With the sun setting shortly after 8:30 pm at the end of August, and dawn coming after 7:00 am, those racing the Ultra-Trail du Mont-Blanc know the night, they’ll spend nearly eighteen hours in the dark. So whether you’re training for the race, or just trying to avoid the heat of the day, it’s essential in your training to run at night.

August 9 2018

Running

18 hours in the darkness

Of course moving at night is not natural, lighting is crucial, but not only that. Most runners are not used to the physical and mental strain of running non-stop through the day and night. At night the body wants to sleep and regain its normal rhythm, but the needs of the trail require the racers to keep pushing. How do the racers prepare?

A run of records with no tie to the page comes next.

-- ==== Sys2Proof/Laws/Memory.lean ====
section
/-!
SUPPORT. The laws of memory (20_memory.md R51): read after write, the canonical form is kept by every operation, and two
canonical memories that read alike are equal.
-/
namespace Sys2Proof.Machine

/-! ### Read after write -/

theorem Memory.read_cons (m : Memory) (k : Nat) (v : Byte) (addr : Nat) (h : addr = k → m.read addr = Memory.unlisted) :
    (Memory.cons k v m).read addr = if k = addr then v else m.read addr := by
  unfold Memory.cons
  split
  · next hv =>
    split
    · next hk => rw [h hk.symm, hv]
    · rfl
  · rfl

/-- Reading below every entry of a rising list. -/
theorem Memory.read_below {m : Memory} {low addr : Nat} (h : m.wfFrom low = true) (ha : addr < low) :
    m.read addr = Memory.unlisted := by
  induction m generalizing low with
  | nil => rfl
  | cons c m ih =>
    obtain ⟨k, v⟩ := c
    simp only [Memory.wfFrom, Bool.and_eq_true, decide_eq_true_eq] at h
    have hk : k ≠ addr := by omega
    simp only [Memory.read, hk, if_false]
    exact ih h.2 (by omega)

/-- Reading above the address space. -/
theorem Memory.read_above {m : Memory} {low addr : Nat} (h : m.wfFrom low = true) (ha : Config.memSize ≤ addr) :
    m.read addr = Memory.unlisted := by
  induction m generalizing low with
  | nil => rfl
  | cons c m ih =>
    obtain ⟨k, v⟩ := c
    simp only [Memory.wfFrom, Bool.and_eq_true, decide_eq_true_eq] at h
    have hk : k ≠ addr := by omega
    simp only [Memory.read, hk, if_false]
    exact ih h.2

theorem Memory.wfFrom_mono {m : Memory} {low low' : Nat} (h : m.wfFrom low = true) (hl : low' ≤ low) :
    m.wfFrom low' = true := by
  cases m with
  | nil => rfl
  | cons c m =>
    obtain ⟨k, v⟩ := c
    simp only [Memory.wfFrom, Bool.and_eq_true, decide_eq_true_eq] at h ⊢
    exact ⟨⟨⟨by omega, h.1.1.2⟩, h.1.2⟩, h.2⟩

/-- Read after write in a canonical memory: the cell written, and no other, has the new value. -/
theorem Memory.read_write {m : Memory} {low : Nat} (h : m.wfFrom low = true) (k : Nat) (v : Byte) (addr : Nat) :
    (m.write k v).read addr = if k = addr then v else m.read addr := by
  induction m generalizing low with
  | nil => exact Memory.read_cons [] k v addr fun _ => rfl
  | cons c m ih =>
    obtain ⟨j, w⟩ := c
    simp only [Memory.wfFrom, Bool.and_eq_true, decide_eq_true_eq] at h
    simp only [Memory.write]
    split
    · next hlt =>
      apply Memory.read_cons
      intro e
      have hj : j ≠ addr := by omega
      simp only [Memory.read, hj, if_false]
      exact Memory.read_below h.2 (by omega)
    · split
      · next hj =>
        subst hj
        rw [Memory.read_cons]
        · by_cases e : j = addr <;> simp [Memory.read, e]
        · intro e
          exact Memory.read_below h.2 (by omega)
      · next hj =>
        by_cases e : j = addr
        · have : k ≠ addr := by omega
          simp [Memory.read, e, this]
        · simp only [Memory.read, e, if_false]
          exact ih h.2

theorem Memory.read_write_same {m : Memory} (h : m.wf = true) (k : Nat) (v : Byte) : (m.write k v).read k = v := by
  rw [Memory.read_write h, if_pos rfl]

/-- A write leaves every other cell alone, in any memory. -/
theorem Memory.read_write_other (m : Memory) {k addr : Nat} (v : Byte) (hne : k ≠ addr) :
    (m.write k v).read addr = m.read addr := by
  induction m with
  | nil => simp only [Memory.write, Memory.cons]; split <;> simp [Memory.read, hne]
  | cons c m ih =>
    obtain ⟨j, w⟩ := c
    simp only [Memory.write, Memory.cons]
    split
    · split <;> simp [Memory.read, hne]
    · split
      · next hj => subst hj; split <;> simp [Memory.read, hne]
      · by_cases e : j = addr <;> simp [Memory.read, e, ih]

/-! ### The canonical form -/

theorem Memory.cons_wfFrom {m : Memory} {low k : Nat} (v : Byte) (h : m.wfFrom (k + 1) = true) (hl : low ≤ k)
    (hk : k < Config.memSize) : (Memory.cons k v m).wfFrom low = true := by
  unfold Memory.cons
  split
  · exact Memory.wfFrom_mono h (by omega)
  · next hv => simp [Memory.wfFrom, hl, hk, hv, h]

theorem Memory.write_wfFrom {m : Memory} {low k : Nat} (v : Byte) (h : m.wfFrom low = true) (hl : low ≤ k)
    (hk : k < Config.memSize) : (m.write k v).wfFrom low = true := by
  induction m generalizing low with
  | nil => exact Memory.cons_wfFrom v rfl hl hk
  | cons c m ih =>
    obtain ⟨j, w⟩ := c
    have hc := h
    simp only [Memory.wfFrom, Bool.and_eq_true, decide_eq_true_eq] at h
    simp only [Memory.write]
    split
    · next hlt =>
      apply Memory.cons_wfFrom v _ hl hk
      simp [Memory.wfFrom, h.1.1.2, h.1.2, h.2, Nat.succ_le_of_lt hlt]
    · split
      · next hj => subst hj; exact Memory.cons_wfFrom v h.2 hl hk
      · next hj hne =>
        simp only [Memory.wfFrom, Bool.and_eq_true, decide_eq_true_eq]
        exact ⟨h.1, ih h.2 (by omega)⟩

/-- Writing a cell keeps the canonical form. -/
theorem Memory.write_wf {m : Memory} (addr v : Byte) (h : m.wf = true) : (m.write addr.toNat v).wf = true :=
  Memory.write_wfFrom v h (Nat.zero_le _) addr.isLt

/-- Placing bytes keeps the canonical form. -/
theorem Memory.place_wf {m : Memory} (bytes : List Byte) (addr : Nat) (h : m.wf = true) :
    (m.place addr bytes).wf = true := by
  induction bytes generalizing m addr with
  | nil => exact h
  | cons v vs ih =>
    simp only [Memory.place]
    split
    · next ha => exact ih _ (Memory.write_wfFrom v h (Nat.zero_le _) ha)
    · exact h

theorem reset_mem_wf : State.reset.mem.wf = true := rfl

/-- Loading an image keeps the canonical form. -/
theorem State.loadImage_wf {s t : State} {words : List Nat} (h : s.mem.wf = true) (hl : s.loadImage words = some t) :
    t.mem.wf = true := by
  simp only [State.loadImage] at hl
  split at hl
  · cases hl; exact Memory.place_wf _ _ h
  · cases hl

/-- Two canonical memories that read alike at every address are the same list. -/
theorem Memory.ext_of_wfFrom {m n : Memory} {low : Nat} (hm : m.wfFrom low = true) (hn : n.wfFrom low = true)
    (h : ∀ addr, m.read addr = n.read addr) : m = n := by
  induction m generalizing n low with
  | nil =>
    cases n with
    | nil => rfl
    | cons c n =>
      obtain ⟨k, v⟩ := c
      have e := h k
      simp only [Memory.wfFrom, Bool.and_eq_true, decide_eq_true_eq] at hn
      simp only [Memory.read, if_true] at e
      exact absurd e.symm hn.1.2
  | cons c m ih =>
    obtain ⟨j, w⟩ := c
    simp only [Memory.wfFrom, Bool.and_eq_true, decide_eq_true_eq] at hm
    cases n with
    | nil =>
      have e := h j
      simp only [Memory.read, if_true] at e
      exact absurd e hm.1.2
    | cons d n =>
      obtain ⟨k, v⟩ := d
      simp only [Memory.wfFrom, Bool.and_eq_true, decide_eq_true_eq] at hn
      have hjk : j = k := by
        rcases Nat.lt_trichotomy j k with hlt | he | hlt
        · have e := h j
          have hne : k ≠ j := by omega
          simp only [Memory.read, if_true, hne, if_false, Memory.read_below hn.2 (show j < k + 1 by omega)] at e
          exact absurd e hm.1.2
        · exact he
        · have e := h k
          have hne : j ≠ k := by omega
          simp only [Memory.read, if_true, hne, if_false, Memory.read_below hm.2 (show k < j + 1 by omega)] at e
          exact absurd e.symm hn.1.2
      subst hjk
      have hw : w = v := by simpa [Memory.read] using h j
      subst hw
      have : m = n := by
        apply ih hm.2 hn.2
        intro addr
        by_cases e : j = addr
        · subst e
          rw [Memory.read_below hm.2 (Nat.lt_succ_self _), Memory.read_below hn.2 (Nat.lt_succ_self _)]
        · simpa [Memory.read, e] using h addr
      rw [this]

/-- What placing bytes at an address does to every cell, while they fit the address space. -/
theorem Memory.read_place {m : Memory} (h : m.wf = true) (bytes : List Byte) (base addr : Nat)
    (hfit : base + bytes.length ≤ Config.memSize) :
    (m.place base bytes).read addr =
      if base ≤ addr ∧ addr < base + bytes.length then bytes.getD (addr - base) 0 else m.read addr := by
  induction bytes generalizing m base with
  | nil =>
    have : ¬(base ≤ addr ∧ addr < base + ([] : List Byte).length) := by simp
    rw [if_neg this]; rfl
  | cons v vs ih =>
    simp only [List.length_cons] at hfit ⊢
    have hb : base < Config.memSize := by omega
    simp only [Memory.place, hb, if_true]
    rw [ih (Memory.write_wfFrom v h (Nat.zero_le _) hb) (base + 1) (by omega), Memory.read_write h]
    by_cases e : base = addr
    · subst e; simp
    · by_cases g : base + 1 ≤ addr ∧ addr < base + 1 + vs.length
      · have g' : base ≤ addr ∧ addr < base + (vs.length + 1) := by omega
        have hs : addr - base = (addr - (base + 1)) + 1 := by omega
        rw [if_pos g, if_pos g', hs]; simp
      · have g' : ¬(base ≤ addr ∧ addr < base + (vs.length + 1)) := by omega
        rw [if_neg g, if_neg g', if_neg e]

end Sys2Proof.Machine
end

Training, practice, caffeine and headlamp

For Petzl Team member Clare Gallagher it comes to training, practice, caffeine, and a headlamp. With a fully charged REACTIVE lighting headlamp, her headlamp is able to prioritize either brightness or battery life by monitoring the ambient light around the runner. This gives her up to 300 lumens (in her REACTIK +) when she needs it but also feathers the battery as she looks down or at dusk. For her caffeine fix she has one go to, the sugary, sweet, caffeinated classic of Coca Cola.

The secret: train at night

But these tools only help the runner.  Clare Gallagher spends a lot of time training at night. Her goal is to make running at night normal for her mind and body. The added care on the trail, the mental tunnel, and the added exhaustion of breaking the body’s natural rhythm are all factors in the race.  "To train at night effectively you have to do it on trails, not on asphalt" explains Clare, who insists that her mood is her best tool: "we can not do anything to keep the sun from setting. So it’s best to keep up good morales despite the hour,  we run better when the brain accepts it". Clare Gallagher also has her tricks to learn how to run better at night." Instead of running systematically at night in the evening, I try to do some big training in the mountains starting at three or four o'clock in the morning. This gives me the experience of nighttime running with the reward of getting to see the sunrise. It also lets me get my workout in before I go on with the rest of my day".